1.2.38 Execution Activities ” has the meaning set forth in Section 2.2.1 (Scope of Transition Plan).

1.2.39 Existing Global Development Plan ” means the Global Development Plan for ALN-TTR02 established by the Parties as contemplated under the Regional License Terms.

1.2.40 FDA ” means the United States Food and Drug Administration and any successor Governmental Authority having substantially the same function.

1.2.41 FDCA ” means the United States Federal Food, Drug, and Cosmetic Act of 1938, as amended from time to time, and the regulations and guidelines promulgated thereunder.

1.2.42 Field ” means the treatment, diagnosis and/or prevention of all human diseases.

1.2.43 Final Transition Deadline ” has the meaning set forth in Section 2.2.4 (Certification; Term of Transition Plan).

1.2.44 First Commercial Sale ” means, with respect to a country, the first sale for end use or consumption of a Licensed Product in such country, except for compassionate use or patient access programs, after all Regulatory Approvals legally required for such sale have been granted by the Regulatory Authority of such country.

1.2.45 Former Genzyme Territory ” means [***].

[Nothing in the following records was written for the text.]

-- ==== Sys2Proof/Machine/Asm.lean ====
section
/-! DEFINITION. Assembler lines, operand literals, aliases and pseudo-instructions (30_encoding.md
R113 to R118). A line is a list of characters; it is no part of the machine's step. -/

namespace Sys2Proof.Machine.Asm

/-- Blanks between the parts of a line. -/
def isBlank (ch : Char) : Bool := ch == ' ' || ch == '\t'

/-- A line up to its comment, which a `;` starts (R113). -/
def stripComment (l : List Char) : List Char := l.takeWhile (· != ';')

/-- A part of a line without the blanks around it. -/
def trim (l : List Char) : List Char := ((l.dropWhile isBlank).reverse.dropWhile isBlank).reverse

/-- The parts of a list between separators. -/
def splitAt (sep : Char) : List Char → List (List Char)
  | [] => [[]]
  | ch :: tl =>
    match splitAt sep tl with
    | [] => [[ch]]
    | w :: ws => if ch == sep then [] :: w :: ws else (ch :: w) :: ws

/-- The value of a digit in a base up to 16. The spec writes hexadecimal digits in upper case only; both
cases are accepted (DESIGN CHOICE, log entry 18). -/
def digit (base : Nat) (ch : Char) : Option Nat :=
  let v :=
    if '0' ≤ ch ∧ ch ≤ '9' then ch.toNat - '0'.toNat
    else if 'a' ≤ ch ∧ ch ≤ 'f' then ch.toNat - 'a'.toNat + 10
    else if 'A' ≤ ch ∧ ch ≤ 'F' then ch.toNat - 'A'.toNat + 10
    else 16
  if v < base then some v else none

/-- The value of a digit string, most significant first, after the value read so far. -/
def digitsFrom (base acc : Nat) : List Char → Option Nat
  | [] => some acc
  | ch :: tl => do digitsFrom base (acc * base + (← digit base ch)) tl

/-- The value of a digit string that is not empty. Leading zeros are accepted, in index names too
(DESIGN CHOICE, log entry 18). -/
def digits (base : Nat) (l : List Char) : Option Nat :=
  if l.isEmpty then none else digitsFrom base 0 l

/-- An unsigned integer, decimal or `0x` hexadecimal (R113), with any number of digits and a lower-case
`x` (DESIGN CHOICE, log entry 18). -/
def natLit : List Char → Option Nat
  | '0' :: 'x' :: tl => digits 16 tl
  | l => digits 10 l

/-- A number below a bound. -/
def below (bound : Nat) (n : Option Nat) : Option Nat := n.filter (· < bound)

/-- `c<n>`, c0 to c254 (R113); `c007` is c7 (DESIGN CHOICE, log entry 18). -/
def chanArg : List Char → Option (BitVec 8)
  | 'c' :: tl => (below 255 (digits 10 tl)).map (BitVec.ofNat 8)
  | _ => none

/-- `q<k>`, or a Biquad's alias (R113, R115); `q03` is q3 (DESIGN CHOICE, log entry 18). -/
def biquadArg (l : List Char) : Option (BitVec 3) :=
  match l with
  | 'q' :: tl => (below 8 (digits 10 tl)).map (BitVec.ofNat 3)
  | _ =>
    if l = "low_lp0".toList then some 0
    else if l = "low_lp1".toList then some 1
    else if l = "mid_hp0".toList then some 2
    else if l = "mid_hp1".toList then some 3
    else if l = "mid_lp0".toList then some 4
    else if l = "mid_lp1".toList then some 5
    else if l = "high_hp0".toList then some 6
    else if l = "high_hp1".toList then some 7
    else none

/-- `b<n>`, or a band's alias (R113, R115); `b01` is b1 (DESIGN CHOICE, log entry 18). -/
def bandArg (l : List Char) : Option Band :=
  match l with
  | 'b' :: tl => (digits 10 tl).bind Band.ofIndex
  | _ =>
    if l = "low".toList then some .low
    else if l = "mid".toList then some .mid
    else if l = "high".toList then some .high
    else none

/-- The b field of a band. -/
def bandField (b : Band) : BitVec 2 := BitVec.ofNat 2 b.index

/-- The mantissa of a decimal literal as `num / den`: digits, with at most one point among them. R114
shows no form without a digit before or after the point; `.5` and `5.` are accepted and a point alone
is not (DESIGN CHOICE, log entry 18). -/
def mantissa (l : List Char) : Option Dec :=
  match splitAt '.' l with
  | [whole] => (digits 10 whole).map fun n => ⟨n, 1⟩
  | [whole, frac] => (digits 10 (whole ++ frac)).map fun n => ⟨n, 10 ^ frac.length⟩
  | _ => none

/-- A decimal literal without sign: a mantissa and an optional power of ten (R114). R114 gives four
examples and no grammar. The forms accepted are the model's choice: the exponent follows a lower-case
`e`, with a minus sign or none, so that `1E-3` and `1e+3` are no literals, and the only sign before a
literal is the minus `realArg` reads, so that `+5` is none (DESIGN CHOICE, log entry 18). -/
def decimal (l : List Char) : Option Dec :=
  match splitAt 'e' l with
  | [m] => mantissa m
  | [m, '-' :: e] => do
    let d ← mantissa m
    let n ← digits 10 e
    return ⟨d.num, d.den * 10 ^ n⟩
  | [m, e] => do
    let d ← mantissa m
    let n ← digits 10 e
    return ⟨d.num * 10 ^ n, d.den⟩
  | _ => none

/-- The word of a value that is not NaN. -/
def plainWord : Value → Word
  | .nan => 0x7FC00000
  | .inf s => Num.signMagWord s Config.fmt.magCount
  | .fin s m => Num.signMagWord s m

/-- A real operand: a decimal literal, rounded; `0x` and eight hexadecimal digits, the word itself;
`inf`, `-inf` or `nan` (R114). -/
def realArg (l : List Char) : Option Word :=
  if l = "inf".toList then some (plainWord (.inf false))
  else if l = "-inf".toList then some (plainWord (.inf true))
  else if l = "nan".toList then some 0x7FC00000
  else
    match l with
    | '0' :: 'x' :: tl => if tl.length = 8 then (digits 16 tl).map (BitVec.ofNat 32) else none
    | '-' :: tl => (decimal tl).map fun d => plainWord (Num.ofDec d).neg
    | _ => (decimal l).map fun d => plainWord (Num.ofDec d)

/-- The global registers by name (R115). -/
def globalName (l : List Char) : Option RegName :=
  if l = "FAULT".toList then some .fault
  else if l = "STATUS".toList then some .status
  else if l = "NCH".toList then some .nch
  else if l = "FS".toList then some .fs
  else if l = "LOW_FREQ".toList then some .lowFreq
  else if l = "HIGH_FREQ".toList then some .highFreq
  else if l = "DECAY_W".toList then some .decayW
  else if l = "BLOCK_PEAK".toList then some .blockPeak
  else if l = "PEAK".toList then some .peak
  else none

/-- A word of SET[b] by name. -/
def setFieldName (l : List Char) : Option SetField :=
  if l = "thr".toList then some .thr
  else if l = "ratio".toList then some .ratio
  else if l = "att".toList then some .att
  else if l = "rel".toList then some .rel
  else if l = "makeup".toList then some .makeup
  else none

/-- A word of BQ[c][k] by name. -/
def bqFieldName (l : List Char) : Option BqField :=
  if l = "b0".toList then some .b0
  else if l = "b1".toList then some .b1
  else if l = "b2".toList then some .b2
  else if l = "a1".toList then some .a1
  else if l = "a2".toList then some .a2
  else if l = "z1".toList then some .z1
  else if l = "z2".toList then some .z2
  else none

/-- A word of BC[c][b] by name. -/
def bcFieldName (l : List Char) : Option BcField :=
  if l = "env".toList then some .env else if l = "gr".toList then some .gr else none

/-- A register name of R115. R115 gives the forms `c<n>.q<k>.x`, `c<n>.b<m>.x` and `SET<b>.x`, and does
not say whether an alias may stand for an index inside one. `c0.low_lp0.b0` and `c0.low.env` are
accepted, `SETlow.thr` is not, and `SET01.thr` is SET1 (DESIGN CHOICE, log entry 18). -/
def regName (l : List Char) : Option RegName :=
  match splitAt '.' l with
  | [g] => globalName g
  | ['S' :: 'E' :: 'T' :: b, f] => do
    return .set (← (digits 10 b).bind Band.ofIndex) (← setFieldName f)
  | [c, u, f] =>
    (do return .bq (← chanArg c) (← biquadArg u) (← bqFieldName f)) <|>
      (do return .bc (← chanArg c) (← bandArg u) (← bcFieldName f))
  | _ => none

/-- The operand of REG.RD: an address below 2^24, or a register name (R113, R115). -/
def addrArg (l : List Char) : Option (BitVec 24) :=
  ((below (2 ^ 24) (natLit l)).map (BitVec.ofNat 24)) <|> ((regName l).map RegName.addr)

/-- One command from its mnemonic and arguments (R113), the pseudo-instructions of R117 among
them. -/
def command (m : List Char) (args : List (List Char)) : Option Instr :=
  if m = "INIT".toList then
    match args with
    | [n, fs] => do return .init (BitVec.ofNat 8 (← below 256 (natLit n))) (← realArg fs)
    | _ => none
  else if m = "INITIALIZE".toList then
    match args with
    | [fs, n] => do return .init (BitVec.ofNat 8 (← below 256 (natLit n))) (← realArg fs)
    | _ => none
  else if m = "BLK.BEG".toList then
    if args = [] then some .blkBeg else none
  else if m = "SAMPLE".toList then
    match args with
    | [c, x] => do return .sample (← chanArg c) (← realArg x)
    | _ => none
  else if m = "BLK.END".toList then
    if args = [] then some .blkEnd else none
  else if m = "BQ.SETLP".toList then
    match args with
    | [c, k, f, fs] => do
      return .bqSetlp (← chanArg c) (← biquadArg k) (← realArg f) (← realArg fs)
    | _ => none
  else if m = "BQ.SETHP".toList then
    match args with
    | [c, k, f, fs] => do
      return .bqSethp (← chanArg c) (← biquadArg k) (← realArg f) (← realArg fs)
    | _ => none
  else if m = "BQ.STEP".toList then
    match args with
    | [c, k, x] => do return .bqStep (← chanArg c) (← biquadArg k) (← realArg x)
    | _ => none
  else if m = "XO.UPD".toList ∨
      m = "UPDATE_CROSSOVERS".toList then
    match args with
    | [lo, hi] => do return .xoUpd (← realArg lo) (← realArg hi)
    | _ => none
  else if m = "XO.SPLIT".toList then
    match args with
    | [c, x] => do return .xoSplit (← chanArg c) (← realArg x)
    | _ => none
  else if m = "BC.SET".toList then
    match args with
    | [b, t, r, a, l, g] => do
      return .bcSet (bandField (← bandArg b)) (← realArg t) (← realArg r) (← realArg a)
        (← realArg l) (← realArg g)
    | _ => none
  else if m = "BC.STEP".toList then
    match args with
    | [c, b, x] => do return .bcStep (← chanArg c) (bandField (← bandArg b)) (← realArg x)
    | _ => none
  else if m = "PK.ATT".toList then
    match args with
    | [f] => do return .pkAtt (BitVec.ofNat 1 (← below 2 (natLit f)))
    | _ => none
  else if m = "PK.UPD".toList then
    match args with
    | [p] => do return .pkUpd (← realArg p)
    | _ => none
  else if m = "PK.READ".toList ∨
      m = "READ_PEAK_METER".toList then
    if args = [] then some .pkRead else none
  else if m = "REG.RD".toList then
    match args with
    | [a] => do return .regRd (← addrArg a)
    | _ => none
  else none

/-- The arguments after a mnemonic, none when nothing stands there. -/
def arguments (l : List Char) : List (List Char) :=
  if (trim l).isEmpty then [] else (splitAt ',' l).map trim

/-- One line (R113): no command for a blank line, a comment or an expectation `-> …`, else one. -/
def line (l : List Char) : Option (List Instr) :=
  match trim (stripComment l) with
  | [] => some []
  | '-' :: '>' :: _ => some []
  | l => (command (l.takeWhile (!isBlank ·)) (arguments (l.dropWhile (!isBlank ·)))).map ([·])

/-- The words of a line (R116). -/
def lineWords (l : List Char) : Option (List Word) := (line l).map (·.flatMap encode)

/-- The five operands of one band's BC.SET (R118). -/
structure BandParams where
  thresholdDb : Word
  ratio : Word
  attackMs : Word
  releaseMs : Word
  makeupDb : Word
  deriving DecidableEq, Repr

/-- BC.SET for a band. -/
def BandParams.command (p : BandParams) (b : BitVec 2) : Instr :=
  .bcSet b p.thresholdDb p.ratio p.attackMs p.releaseMs p.makeupDb

/-- The SAMPLE commands of one frame, channel 0 first (R118). -/
def frame (xs : List Word) : List Instr :=
  xs.zipIdx.map fun xc => .sample (BitVec.ofNat 8 xc.2) xc.1

/-- PROCESS_BLOCK (R118): `frames` holds, for each sample index i, the samples of the channels. -/
def processBlock (p0 p1 p2 : BandParams) (loMid midHi : Word) (frames : List (List Word)) :
    List Instr :=
  [p0.command 0, p1.command 1, p2.command 2, .xoUpd loMid midHi, .blkBeg] ++
    frames.flatMap frame ++ [.blkEnd]

end Sys2Proof.Machine.Asm
end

1.2.46 Generic Competition ” means, with respect to the Licensed Products in any country in the Licensed Territory in a given Calendar Quarter, that, during such Calendar Quarter, (a) one or more Generic Products with respect to the Licensed Products are commercially available in such country, and (b) Net Sales of the Licensed Products in such country in such Calendar Quarter equal less than [***] of the average Net Sales of the Licensed Products over the [***] consecutive Calendar Quarters immediately prior to the Calendar Quarter in which one or more Generic Products first became commercially available in such country.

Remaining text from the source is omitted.